The introduction of tame reindeer from Siberia into Alaska thus has a twofold importance:

(1) As the establishment of a profitable industry.

(2) As a relief of a starving people, a relief that will become more and more valuable as the years roll round, a relief that once established perpetuates itself.

This project is wiser than to pauperize the people of Alaska.

The revenue from that country warrants this attempt to make these people self sustaining.

The lease of the Seal Islands by the United States Treasury Department to the North American Commercial Company, on the basis of 100,000 skins, ought to yield a revenue of about $1,000,000 annually. Under the old lease the revenue was $317,500 annually.
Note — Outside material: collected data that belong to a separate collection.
-- ==== Sys2Proof/Machine/EngineCore.lean ====
section
/-! DEFINITION. How an engine runs (R110, R118-R127, R133-R136): fetch, placement rules, retirement with its delay slots, REP and
loop stack, interrupt entry, halting, fault stops, reset and start. A row of the table that is an instruction executes the
instruction word at the engine's PC, if that word is an instruction of the row (State.engRun); otherwise nothing happens, since
the engine would execute the other row. DESIGN CHOICE: notes/assumptions/2.md. -/

namespace Sys2Proof.Machine

/-- What follows the completion of an instruction: nothing, entry of IRQ7 (TRAP), or HALTED (HALT). -/
inductive After where
  | none
  | trap
  | halt
  deriving DecidableEq, Repr

/-- How an instruction at address a went: a fault stop of a reason of R135, a wait at its port, entry of WAIT, or an execution
with the next PC and the address that completes (R122). -/
inductive Ran where
  | stop (reason : Nat)
  | waits
  | sleeps (x : Ex)
  | ran (x : Ex) (next at_ : Nat) (post : After)

/-- What an instruction does: from its own address and the engine. -/
abbrev Effect := Nat → Ex → Ran

/-- An instruction that goes on at the next address. -/
def onward (f : Eng → Eng) : Effect := fun a x => .ran (x.withE (f x.e)) (a + 1) a .none

/-- The same for an instruction that touches a local memory. -/
def onwardX (f : Ex → Ex) : Effect := fun a x => .ran (f x) (a + 1) a .none

/-! ### An engine in the state -/

def State.eng (s : State) (k : Nat) : Eng := Tab.get (fun _ => {}) s.engs k

def State.setEng (s : State) (k : Nat) (e : Eng) : State := { s with engs := Tab.set (fun _ => {}) s.engs k e }

/-- ENG_STATE: 0 OFF, 1 IDLE, 2 HALTED, 3 RUN, 4 WAIT, 5 FAULT (R137). -/
def State.engState (s : State) (k : Nat) : Nat := s.reg 0x50 k 0

def State.setEngState (s : State) (k v : Nat) : State := s.setReg 0x50 k 0 v

/-- Event source j of engine k (R24, R139). -/
def engSource (k j : Nat) : Nat := 0x240 + 2 * k + j

/-- The binding of stream port p of engine k, from its ring's frames (R129). -/
def State.engPort (s : State) (k p : Nat) : PortBind := (s.ring (k / 2)).portBind (k % 2) p

/-- One double-bit error of engine k: counted, located, raised, and entered in the fault log with outcome 5 (R106, R108, R470). -/
def State.engDataError (s : State) (k loc : Nat) : State :=
  (((s.bumpSat 0x50 k 0x00F 1).setReg 0x50 k 0x010 loc).raise (engSource k 1)).logDone 1 (engSource k 1) k 2 loc 5

/-- Puts an execution back: the engine, the corrections counted, and its double-bit errors. -/
def State.engCommit (s : State) (k : Nat) (x : Ex) : State :=
  let s1 := (s.setEng k x.e).bumpSat 0x50 k 0x00E x.sbe
  x.dbe.foldl (fun t loc => t.engDataError k loc) s1

/-! ### Boundaries, halt points, interrupts -/

/-- An interruptible boundary (R127). -/
def Eng.boundary (e : Eng) : Bool := e.slots = 0 && e.rep = 0

/-- The breakpoint is reached: at PC, or passed where no halt point stood (R134). A run or step command from ENG_PC = ENG_BKPT executes one
instruction before the breakpoint counts again, where R134 is silent. DESIGN CHOICE: notes/assumptions/88.md. -/
def Eng.atBreak (e : Eng) (bk : Nat) : Bool := e.bkpt || (e.pc.toNat = bk && !e.fresh)

/-- A halt takes effect now (R134): at a boundary or a port wait. -/
def Eng.haltDue (e : Eng) (bk : Nat) : Bool :=
  ((e.haltReq || e.atBreak bk) && (e.boundary || e.waiting))
  || (e.stepping && (e.waiting || (e.boundary && !e.fresh)))

/-- The sources that can be taken now (R125, R127): pending, sampled or met by a waiting instruction, enabled, at a boundary. -/
def Eng.takeable (e : Eng) : Nat :=
  if e.ie && e.boundary then
    (e.pend &&& (if e.waiting then 127 else e.sampled)) &&& e.imask
  else 0

/-- The lowest-numbered bit set of bits 0 to 6. -/
def lowestBit (v : Nat) : Option Nat := (List.range 7).find? (bit v)

/-- ENG_BKPT. -/
def State.engBkpt (s : State) (k : Nat) : Nat := s.reg 0x50 k 6

/-- The engine executes its next instruction: it runs, waits at no port, and neither a halt nor an interrupt comes first. -/
def State.engReady (s : State) (k : Nat) : Bool :=
  s.engState k = 3 && !(s.eng k).waiting && !(s.eng k).haltDue (s.engBkpt k) && (s.eng k).takeable = 0

/-- The engine with every request to stop withdrawn, as it enters HALTED or FAULT. -/
def Eng.stopped (e : Eng) : Eng :=
  { e with haltReq := false, stepping := false, fresh := false, bkpt := false, waiting := false }

/-- A fault stop (R135, R470 code 24). -/
def State.engFault (s : State) (k reason : Nat) : State :=
  let pc := (s.eng k).pc.toNat
  (((((s.setEng k (s.eng k).stopped).setEngState k 5).setReg 0x50 k 4 reason).setReg 0x50 k 5 pc).raise (engSource k 0)).logDone
    24 (engSource k 0) k 2 pc 4

/-- A wait at a port that is abandoned has counted in ENG_STALL for as long as it lasted, in ns of model time (R130, R137). DESIGN CHOICE:
notes/assumptions/90.md. -/
def State.stallEnd (s : State) (k : Nat) : State :=
  if (s.eng k).waiting then s.bump 0x50 k 0x00D (100 * (s.now - (s.eng k).waitAt)) else s

/-- Enters HALTED; a HALT instruction or a breakpoint raises k = 0 (R134, R139). -/
def State.engHalt (s : State) (k : Nat) (event : Bool) : State :=
  ((s.setEng k (s.eng k).stopped).setEngState k 2).raiseIf event (engSource k 0)

/-- Interrupt entry of source n, 7 for TRAP (R126): a frame, IE cleared, the vector, and the request acknowledged. -/
def Eng.enter (e : Eng) (n : Nat) : Eng :=
  { e with
    sys := ⟨e.pc, e.sr, true⟩ :: e.sys
    sr := srPut e.sr 23 false
    pc := BitVec.ofNat 14 (8 * (n + 1))
    pend := if n < 7 then e.pend - (e.pend &&& 2 ^ n) else e.pend
    sampled := if n < 7 then e.sampled - (e.sampled &&& 2 ^ n) else e.sampled
    waiting := false
    fresh := false }

/-- Interrupt entry, or the fault stop of a seventeenth push (R126, R135): at the PC of the next instruction, the request left pending.
DESIGN CHOICE: notes/assumptions/88.md. -/
def State.engEnter (s : State) (k n : Nat) : State :=
  if 16 ≤ (s.eng k).sys.length then s.engFault k 2 else s.setEng k ((s.eng k).enter n)

/-! ### One instruction -/

/-- The instruction at PC, with the fetch's correction counted; none on a double-bit error (R106). -/
def Eng.fetch (e : Eng) : Option EngOp × Ex :=
  let a := e.pc.toNat
  let w := e.line 0 (a / 2)
  (if isDouble w then none else some (engDecode (halfOf (correctData w) a).toNat), Ex.countSbe ⟨e, 0, []⟩ w)

/-- The instruction breaks a rule of R118, R119, R120, R123 or R129 where it stands. -/
def Eng.misplaced (e : Eng) (port : Nat → PortBind) (op : EngOp) : Bool :=
  let a := e.pc.toNat
  ((e.slots ≠ 0 || e.rep ≠ 0) && (op.isC || op.isL))
  || (op.isBranch && e.loops.any (fun l => l.start.toNat ≤ a && a ≤ l.stop.toNat && l.stop.toNat ≤ a + 2))
  || (match op with
    | .rep .. => e.loops.any (fun l => l.stop.toNat = a)
    | .loop _ _ _ stop => stop ≤ a
    | .streamIn p _ => !(port p).bound || (port p).out
    | .streamOut p _ => !(port p).bound || !(port p).out
    | .streamOutf p _ => !(port p).bound || !(port p).out
    | .prdy p => !(port p).bound
    | _ => false)

/-- The instruction is illegal where it stands (R118). -/
def Eng.illegalHere (e : Eng) (port : Nat → PortBind) (op : EngOp) : Bool := op = .illegal || e.misplaced port op

/-- The loop stack after the instruction at address a completes (R122): the levels, CRB and PC that follow. -/
def loopsAfter (a : Nat) : List Level → BitVec 5 → Nat → List Level × BitVec 5 × Nat
  | [], crb, pc => ([], crb, pc)
  | l :: t, crb, pc =>
    if l.stop.toNat = a then
      let crb1 := if l.rot then crb - 1 else crb
      if 1 < l.count then ({ l with count := l.count - 1 } :: t, crb1, l.start.toNat)
      else loopsAfter a t crb1 pc
    else (l :: t, crb, pc)

/-- The engine after its instruction at address a completed (R119-R122): before is the engine as the instruction found it, e as
it left it, next the PC it gave, and done the address that completes. -/
def Eng.retire (before e : Eng) (a next done : Nat) : Eng :=
  if 1 < before.rep then { e with rep := before.rep - 1, pc := BitVec.ofNat 14 a }
  else
    let e1 := if before.rep = 1 then { e with rep := 0 } else e
    let (e2, n2) :=
      if before.slots = 0 then (e1, next)
      else if before.slots = 1 then ({ e1 with slots := 0, target := 0 }, before.target.toNat)
      else ({ e1 with slots := before.slots - 1 }, next)
    if e2.slots = 0 then
      let (ls, crb, pc) := loopsAfter done e2.loops e2.crb n2
      { e2 with loops := ls, crb := crb, pc := BitVec.ofNat 14 pc }
    else { e2 with pc := BitVec.ofNat 14 n2 }

/-- The marks of R134 after an instruction: a breakpoint reached where no halt point stands is kept. -/
def Eng.marked (e : Eng) (bk : Nat) : Eng :=
  { e with fresh := false, waiting := false, bkpt := e.bkpt || (e.pc.toNat = bk && !e.boundary) }

/-- Puts the outcome of an instruction of engine k back; x0 is the engine after the fetch. -/
def State.engFinish (s : State) (k : Nat) (x0 : Ex) (r : Ran) : State :=
  let a := x0.e.pc.toNat
  match r with
  | .stop reason => (s.engCommit k x0).engFault k reason
  | .waits => s.engCommit k { x0 with e := { x0.e with waiting := true, waitAt := s.now } }
  | .sleeps x => ((s.engCommit k { x with e := { x.e with fresh := false } }).bump 0x50 k 0x00C 1).setEngState k 4
  | .ran x next done post =>
    let e1 := ((x0.e.retire x.e a next done).marked (s.engBkpt k))
    let s1 := (s.engCommit k { x with e := e1 }).bump 0x50 k 0x00C 1
    match post with
    | .none => s1
    | .trap => s1.engEnter k 7
    | .halt => s1.engHalt k true

/-- The engine as the start of an instruction finds it: pending requests are sampled (R127). -/
def Eng.sample (e : Eng) : Eng := { e with sampled := e.sampled ||| e.pend }

/-- Engine k executes the instruction at its PC, if sel gives that instruction an effect. A fetch that meets a double-bit error
is a fault stop with reason 5 (R106), whatever instruction stands there. -/
def State.engRun (s : State) (k : Nat) (sel : EngOp → Option Effect) : State :=
  if s.engReady k then
    let (o, x0) := (s.eng k).sample.fetch
    match o with
    | none => s.engFault k 5
    | some op =>
      if (s.eng k).illegalHere (s.engPort k) op then s
      else match sel op with
        | none => s
        | some f => s.engFinish k x0 (f x0.e.pc.toNat x0)
  else s

/-! ### Reset and start (R134, R136) -/

/-- Every register at its value of R94, stacks and buffers empty, no request pending; the memories stay. -/
def Eng.reset (e : Eng) : Eng := { prog := e.prog, x := e.x, y := e.y, scrub := e.scrub }

/-- Reset of engine k, which leaves it HALTED; without effect on an engine that is OFF or IDLE. -/
def State.engReset (s : State) (k : Nat) : State :=
  if s.engState k < 2 then s
  else (((s.stallEnd k).setEng k (s.eng k).reset).setEngState k 2).setReg 0x50 k 4 0

/-- Engine k enters RUN at address 0 (R136). -/
def State.engStart (s : State) (k : Nat) : State :=
  if s.engState k < 2 then s
  else (s.setEng k { (s.eng k).stopped with pc := 0 }).setEngState k 3

/-- Makes source n of engine k pending (R124); an engine without power has none. -/
def State.engPend (s : State) (k n : Nat) : State :=
  if s.engState k = 0 then s else s.setEng k { s.eng k with pend := (s.eng k).pend ||| 2 ^ n }

end Sys2Proof.Machine
end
The extending to Alaska of the benefits of the agricultural bill ap proved August 30, 1890, would give for the year ending June

1890

1891 1892

$15,000

16,000

17,000

48,000

From the act establishing agricultural experiment stations approved July 2, 1862, the sum of $15,000.

The joint resolution would therefore carry for the year ending June 30, 1892, $93,000, and for the following year, $33,000.

The committee report therefore this joint resolution with the following amendments and recommend that it pass.

In line 4, page 2, after the word "to" insert "give any assent required by either of said acts, and to."

In line 4, page 2, after the word "benefits" insert "and provisions." In line 6, page 2, after "Territory" insert " of Alaska."

In line 7, page 2, after the word "acts" add "in like manner as for any other Territory."

APPENDIX.

DEPARTMENT OF THE INTERIOR,
Washington, December 15, 1890.

SIR: I have the honor to inclose, for the information of the Senate, a copy of a letter from the Commissioner of Education, of date December 5, 1890, and also a copy of a letter from Dr. Sheldon Jackson, United States general agent of education in Alaska, to the Commissioner, of date November 12, 1890, relative to the impoverished and destitute condition of the native inhabitants in Alaska, consequent upon the destruction of their sources of livelihood by the whaling-fishery, seal-hunting, and walrus-hunting industries, and suggesting the establishment of an agricultural and mechanical college and the instruction by means of the same of the natives in the rearing and management of the domestic reindeer for their support, the same to be introduced from eastern Siberia and northern Europe.

Very respectfully,

The PRESIDENT OF THE UNITED STATES SENATE.

GEO. CHANDLER,

Acting Secretary.

DEPARTMENT OF THE INTERIOR, Bureau of Education,

Washington, D. C., December 26, 1890.

SIR: On the 5th instant I had the honor of transmitting to you a report from Dr. Sheldon Jackson, general agent of education for Alaska, in which he stated that the Eskimo of Arctic Alaska were on the verge of starvation, and recommended that we avail ourselves of the benefit of the several acts of Congress for promoting instruction in agriculture and the mechanic arts, and thereby provide a way of introducing into Alaska the domesticated reindeer of Siberia.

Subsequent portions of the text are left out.